Die Gesamtübersicht dieser Reise mit den Links zu den einzelnen Teilen des Reiseberichts sowie Karten mit dem Reiseverlauf gibt es HIER!

Algarve Teil 1: Odeceixe - Sagres - Ingrina - Cordoama - Lagos - Camping Turiscampo Espiche - Camping Valverde Luz 02.02. bis 15.02.2012

02./03.02.2012 Porto Covo - Almograve - Odeceixe 73 km

Nach der Vertreibung durch Übernachtungsverbote für Wohnmobile im Concelho do Odemira (siehe Teil 8 unseres Reiseberichtes) folgen wir der Tour 11 im WOMO-Führer Portugal über die Grenze zur Algarve zum Parkplatz am Strand von Odeceixe.

Genau so wie im Buch beschrieben kommen wir zu einem Parkplatz ...

... hoch über den Stränden von Odeceixe. Direkt vom Parkplatz aus führt der Weg zum Südstrand, der offiziell als FKK-Strand freigegeben wurde. Etwas weiter muss man gehen, ...

... wenn man den Hauptstrand an der Mündung des kleinen Flusses erreichen will. Die Straße direkt an den Strand wurde für Wohnmobile gesperrt ebenso wie andere Wege oberhalb der Steilküste. Aber im Gegensatz zu den Verboten im Concelho do Odemira gibt es hier einen vernünftigen Kompromiss zwischen "völliger Freiheit" und totalem Verbot für Wohnmobilreisende.
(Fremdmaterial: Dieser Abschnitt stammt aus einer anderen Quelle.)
@[simp] theorem refreshOwnRoster_frame (s : State) :
    (refreshOwnRoster s).pending = s.pending ∧ (refreshOwnRoster s).pins = s.pins ∧
    (refreshOwnRoster s).resetRecord = s.resetRecord ∧ (refreshOwnRoster s).cfg = s.cfg ∧
    (refreshOwnRoster s).fresh = s.fresh ∧ (refreshOwnRoster s).line = s.line ∧
    (refreshOwnRoster s).peer = s.peer ∧ (refreshOwnRoster s).ticket = s.ticket ∧
    (refreshOwnRoster s).sched.ovens = s.sched.ovens ∧ (refreshOwnRoster s).sched.cursor = s.sched.cursor ∧
    (refreshOwnRoster s).door = s.door ∧ (refreshOwnRoster s).press = s.press ∧ (refreshOwnRoster s).car = s.car ∧
    (refreshOwnRoster s).store = s.store ∧ (refreshOwnRoster s).panel = s.panel := by
  exact ⟨
    by exact foldl_keeps (fun s => s.pending) _ _ (fun _ _ => by simp) _,
    by exact foldl_keeps (fun s => s.pins) _ _ (fun _ _ => by simp) _,
    by exact foldl_keeps (fun s => s.resetRecord) _ _ (fun _ _ => by simp) _,
    by exact foldl_keeps (fun s => s.cfg) _ _ (fun _ _ => by simp) _,
    by exact foldl_keeps (fun s => s.fresh) _ _ (fun _ _ => by simp) _,
    by exact foldl_keeps (fun s => s.line) _ _ (fun _ _ => by simp) _,
    by exact foldl_keeps (fun s => s.peer) _ _ (fun _ _ => by simp) _,
    by exact foldl_keeps (fun s => s.ticket) _ _ (fun _ _ => by simp) _,
    by exact foldl_keeps (fun s => s.sched.ovens) _ _ (fun _ _ => by simp) _,
    by exact foldl_keeps (fun s => s.sched.cursor) _ _ (fun _ _ => by simp) _,
    by exact foldl_keeps (fun s => s.door) _ _ (fun _ _ => by simp) _,
    by exact foldl_keeps (fun s => s.press) _ _ (fun _ _ => by simp) _,
    by exact foldl_keeps (fun s => s.car) _ _ (fun _ _ => by simp) _,
    by exact foldl_keeps (fun s => s.store) _ _ (fun _ _ => by simp) _,
    by exact foldl_keeps (fun s => s.panel) _ _ (fun _ _ => by simp) _⟩

@[simp] theorem writeRoster_frame (src : Nat) (oven : Nat) (summary : Summary) (minutes : Nat) (s : State) :
    (writeRoster src oven summary minutes s).pending = s.pending ∧
    (writeRoster src oven summary minutes s).pins = s.pins ∧
    (writeRoster src oven summary minutes s).resetRecord = s.resetRecord ∧
    (writeRoster src oven summary minutes s).cfg = s.cfg ∧
    (writeRoster src oven summary minutes s).fresh = s.fresh ∧
    (writeRoster src oven summary minutes s).line = s.line ∧
    (writeRoster src oven summary minutes s).peer = s.peer ∧
    (writeRoster src oven summary minutes s).ticket = s.ticket ∧
    (writeRoster src oven summary minutes s).sched.ovens = s.sched.ovens ∧
    (writeRoster src oven summary minutes s).sched.cursor = s.sched.cursor ∧
    (writeRoster src oven summary minutes s).door = s.door ∧
    (writeRoster src oven summary minutes s).press = s.press ∧
    (writeRoster src oven summary minutes s).car = s.car ∧
    (writeRoster src oven summary minutes s).store = s.store ∧
    (writeRoster src oven summary minutes s).panel.mask = s.panel.mask ∧
    (writeRoster src oven summary minutes s).panel.stopn = s.panel.stopn ∧
    (writeRoster src oven summary minutes s).panel.reply = s.panel.reply ∧
    (writeRoster src oven summary minutes s).panel.restartPending = s.panel.restartPending ∧
    (writeRoster src oven summary minutes s).panel.transaction = s.panel.transaction := by
  simp only [writeRoster]; (repeat' split) <;> simp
Mit der Lage des Parkplatzes von Odeceixe sind wir sehr zufrieden, mit der Temperatur allerdings nicht. Wie von den Meteorologen angedroht hat uns die Kaltluft voll erwischt und am Morgen zeigt unser Außenthermometer -2,9°C als Tiefstwert der Nacht. So hatten wir uns den Empfang an der Küste der Algarve nicht vorgestellt.
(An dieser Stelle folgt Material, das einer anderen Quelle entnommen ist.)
@[simp] theorem queueSpot_frame (target : Nat) (t : Ticket) (s : State) :
    (queueSpot target t s).pending = s.pending ∧ (queueSpot target t s).pins = s.pins ∧
    (queueSpot target t s).resetRecord = s.resetRecord ∧ (queueSpot target t s).cfg = s.cfg ∧
    (queueSpot target t s).fresh = s.fresh ∧ (queueSpot target t s).line = s.line ∧
    (queueSpot target t s).peer = s.peer ∧ (queueSpot target t s).ticket = s.ticket ∧
    (queueSpot target t s).sched = s.sched ∧ (queueSpot target t s).door = s.door ∧
    (queueSpot target t s).press = s.press ∧ (queueSpot target t s).car.position = s.car.position ∧
    (queueSpot target t s).car.state = s.car.state ∧ (queueSpot target t s).car.action = s.car.action ∧
    (queueSpot target t s).car.served = s.car.served ∧ (queueSpot target t s).car.doorHeld = s.car.doorHeld ∧
    (queueSpot target t s).car.stallHeld = s.car.stallHeld ∧
    (queueSpot target t s).car.faultDeclined = s.car.faultDeclined ∧
    (queueSpot target t s).car.markerLimit = s.car.markerLimit ∧
    (queueSpot target t s).car.actionLimit = s.car.actionLimit ∧
    (queueSpot target t s).car.inProgress = s.car.inProgress ∧
    (queueSpot target t s).car.direction = s.car.direction ∧ (queueSpot target t s).car.quench = s.car.quench ∧
    (queueSpot target t s).car.hotTravel = s.car.hotTravel ∧
    (queueSpot target t s).car.quenchTimer = s.car.quenchTimer ∧
    (queueSpot target t s).car.drainTimer = s.car.drainTimer ∧ (queueSpot target t s).car.marker = s.car.marker ∧
    (queueSpot target t s).car.home = s.car.home ∧ (queueSpot target t s).store = s.store ∧
    (queueSpot target t s).panel = s.panel ∧ (queueSpot target t s).car.actionServes = s.car.actionServes := by
  simp [queueSpot]

@[simp] theorem becomeIdle_frame (s : State) :
    (becomeIdle s).pending = s.pending ∧ (becomeIdle s).pins = s.pins ∧
    (becomeIdle s).resetRecord = s.resetRecord ∧ (becomeIdle s).cfg = s.cfg ∧ (becomeIdle s).fresh = s.fresh ∧
    (becomeIdle s).line = s.line ∧ (becomeIdle s).peer = s.peer ∧ (becomeIdle s).ticket = s.ticket ∧
    (becomeIdle s).sched = s.sched ∧ (becomeIdle s).door = s.door ∧ (becomeIdle s).press = s.press ∧
    (becomeIdle s).store = s.store ∧ (becomeIdle s).panel = s.panel := by
  simp [becomeIdle]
03. - 05.02.2012 Odeceixe - Aljezur - Praia Murracao - Vila do Bispo - Sagres (Algarve Westküste) 92 km

Damit wir unseren Heizlüfter einsetzen und die Gasvorräte schonen können wollen wir die beiden nächsten Nächte auf dem Campingplatz in Sagres verbringen. Auf dem Weg dorthin "inspizieren" wir noch einige im WOMO-Führer vorgestellte Plätze.
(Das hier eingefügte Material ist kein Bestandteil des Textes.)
-- ==== Sys2Proof/Laws/FrameFrames.lean ====
section
/-! SUPPORT. What each shared operation of the frames taken leaves unchanged: one lemma each, all of it a simp set. -/

namespace Sys2Proof.Machine

@[simp] theorem endCutOff_frame (s : State) :
    (endCutOff s).pending = s.pending ∧ (endCutOff s).pins = s.pins ∧ (endCutOff s).resetRecord = s.resetRecord ∧
    (endCutOff s).cfg = s.cfg ∧ (endCutOff s).fresh = s.fresh ∧
    (endCutOff s).line = { s.line with cutOff := false } ∧ (endCutOff s).peer = s.peer ∧
    (endCutOff s).ticket = s.ticket ∧ (endCutOff s).sched = s.sched ∧ (endCutOff s).door = s.door ∧
    (endCutOff s).press = s.press ∧ (endCutOff s).car = s.car ∧ (endCutOff s).store = s.store ∧
    (endCutOff s).panel = s.panel := by
  simp [endCutOff]

@[simp] theorem takeOwn_frame (s : State) :
    (takeOwn s).pending = s.pending ∧ (takeOwn s).pins = s.pins ∧ (takeOwn s).resetRecord = s.resetRecord ∧
    (takeOwn s).cfg = s.cfg ∧ (takeOwn s).fresh = s.fresh ∧ (takeOwn s).line.state = s.line.state ∧
    (takeOwn s).line.attempt = s.line.attempt ∧ (takeOwn s).line.score = s.line.score ∧
    (takeOwn s).line.withdrawTimer = s.line.withdrawTimer ∧ (takeOwn s).line.q0 = s.line.q0 ∧
    (takeOwn s).line.q1 = s.line.q1 ∧ (takeOwn s).line.q2 = s.line.q2 ∧ (takeOwn s).line.q3 = s.line.q3 ∧
    (takeOwn s).line.dropped = s.line.dropped ∧ (takeOwn s).line.counters = s.line.counters ∧
    (takeOwn s).peer = s.peer ∧ (takeOwn s).ticket = s.ticket ∧ (takeOwn s).sched = s.sched ∧
    (takeOwn s).door = s.door ∧ (takeOwn s).press = s.press ∧ (takeOwn s).car = s.car ∧
    (takeOwn s).store = s.store ∧ (takeOwn s).panel = s.panel ∧ (takeOwn s).line.cutOff = s.line.cutOff ∧
    (takeOwn s).line.listener = s.line.listener := by
  simp [takeOwn]

@[simp] theorem takeStop_frame (s : State) :
    (takeStop s).pending = s.pending ∧ (takeStop s).pins = s.pins ∧ (takeStop s).resetRecord = s.resetRecord ∧
    (takeStop s).cfg = s.cfg ∧ (takeStop s).fresh = s.fresh ∧ (takeStop s).line.state = s.line.state ∧
    (takeStop s).line.attempt = s.line.attempt ∧ (takeStop s).line.ownReturn = s.line.ownReturn ∧
    (takeStop s).line.score = s.line.score ∧ (takeStop s).line.withdrawTimer = s.line.withdrawTimer ∧
    (takeStop s).line.q2 = s.line.q2 ∧ (takeStop s).line.q3 = s.line.q3 ∧
    (takeStop s).line.dropped = s.line.dropped ∧ (takeStop s).line.counters = s.line.counters ∧
    (takeStop s).peer = s.peer ∧ (takeStop s).ticket.record = s.ticket.record ∧
    (takeStop s).ticket.lastDone = s.ticket.lastDone ∧ (takeStop s).ticket.pacing = s.ticket.pacing ∧
    (takeStop s).sched.roster = s.sched.roster ∧ (takeStop s).sched.cursor = s.sched.cursor ∧
    (takeStop s).door = s.door ∧ (takeStop s).press = s.press ∧ (takeStop s).car.position = s.car.position ∧
    (takeStop s).car.state = s.car.state ∧ (takeStop s).car.action = s.car.action ∧
    (takeStop s).car.served = s.car.served ∧ (takeStop s).car.doorHeld = s.car.doorHeld ∧
    (takeStop s).car.stallHeld = s.car.stallHeld ∧ (takeStop s).car.faultDeclined = s.car.faultDeclined ∧
    (takeStop s).car.actionLimit = s.car.actionLimit ∧ (takeStop s).car.queue = s.car.queue ∧
    (takeStop s).car.inProgress = s.car.inProgress ∧ (takeStop s).car.direction = s.car.direction ∧
    (takeStop s).car.quench = s.car.quench ∧ (takeStop s).car.hotTravel = s.car.hotTravel ∧
    (takeStop s).car.quenchTimer = s.car.quenchTimer ∧ (takeStop s).car.drainTimer = s.car.drainTimer ∧
    (takeStop s).car.marker = s.car.marker ∧ (takeStop s).car.home = s.car.home ∧ (takeStop s).store = s.store ∧
    (takeStop s).panel.mask = s.panel.mask ∧ (takeStop s).panel.stopn = s.panel.stopn ∧
    (takeStop s).panel.reply = s.panel.reply ∧ (takeStop s).panel.restartPending = s.panel.restartPending ∧
    (takeStop s).line.cutOff = s.line.cutOff ∧ (takeStop s).line.listener = s.line.listener ∧
    (takeStop s).car.actionServes = s.car.actionServes ∧ (takeStop s).panel.transaction = s.panel.transaction := by
  unfold takeStop; split <;> simp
Am WOMO-Führer Platz 147 (Amoreira) verbietet das Schild hier an diesem Platz die Weiterfahrt für Campingfahrzeuge. Leider kann man von dem windgeschützten, ebenen und ruhigen Platz aus zwar die Wellen rauschen hören aber nicht sehen.

Meerblick bietet hingegen der WOMO-Führer Platz 149 (Amado) mit diesem ungewöhnlichen "Gespann".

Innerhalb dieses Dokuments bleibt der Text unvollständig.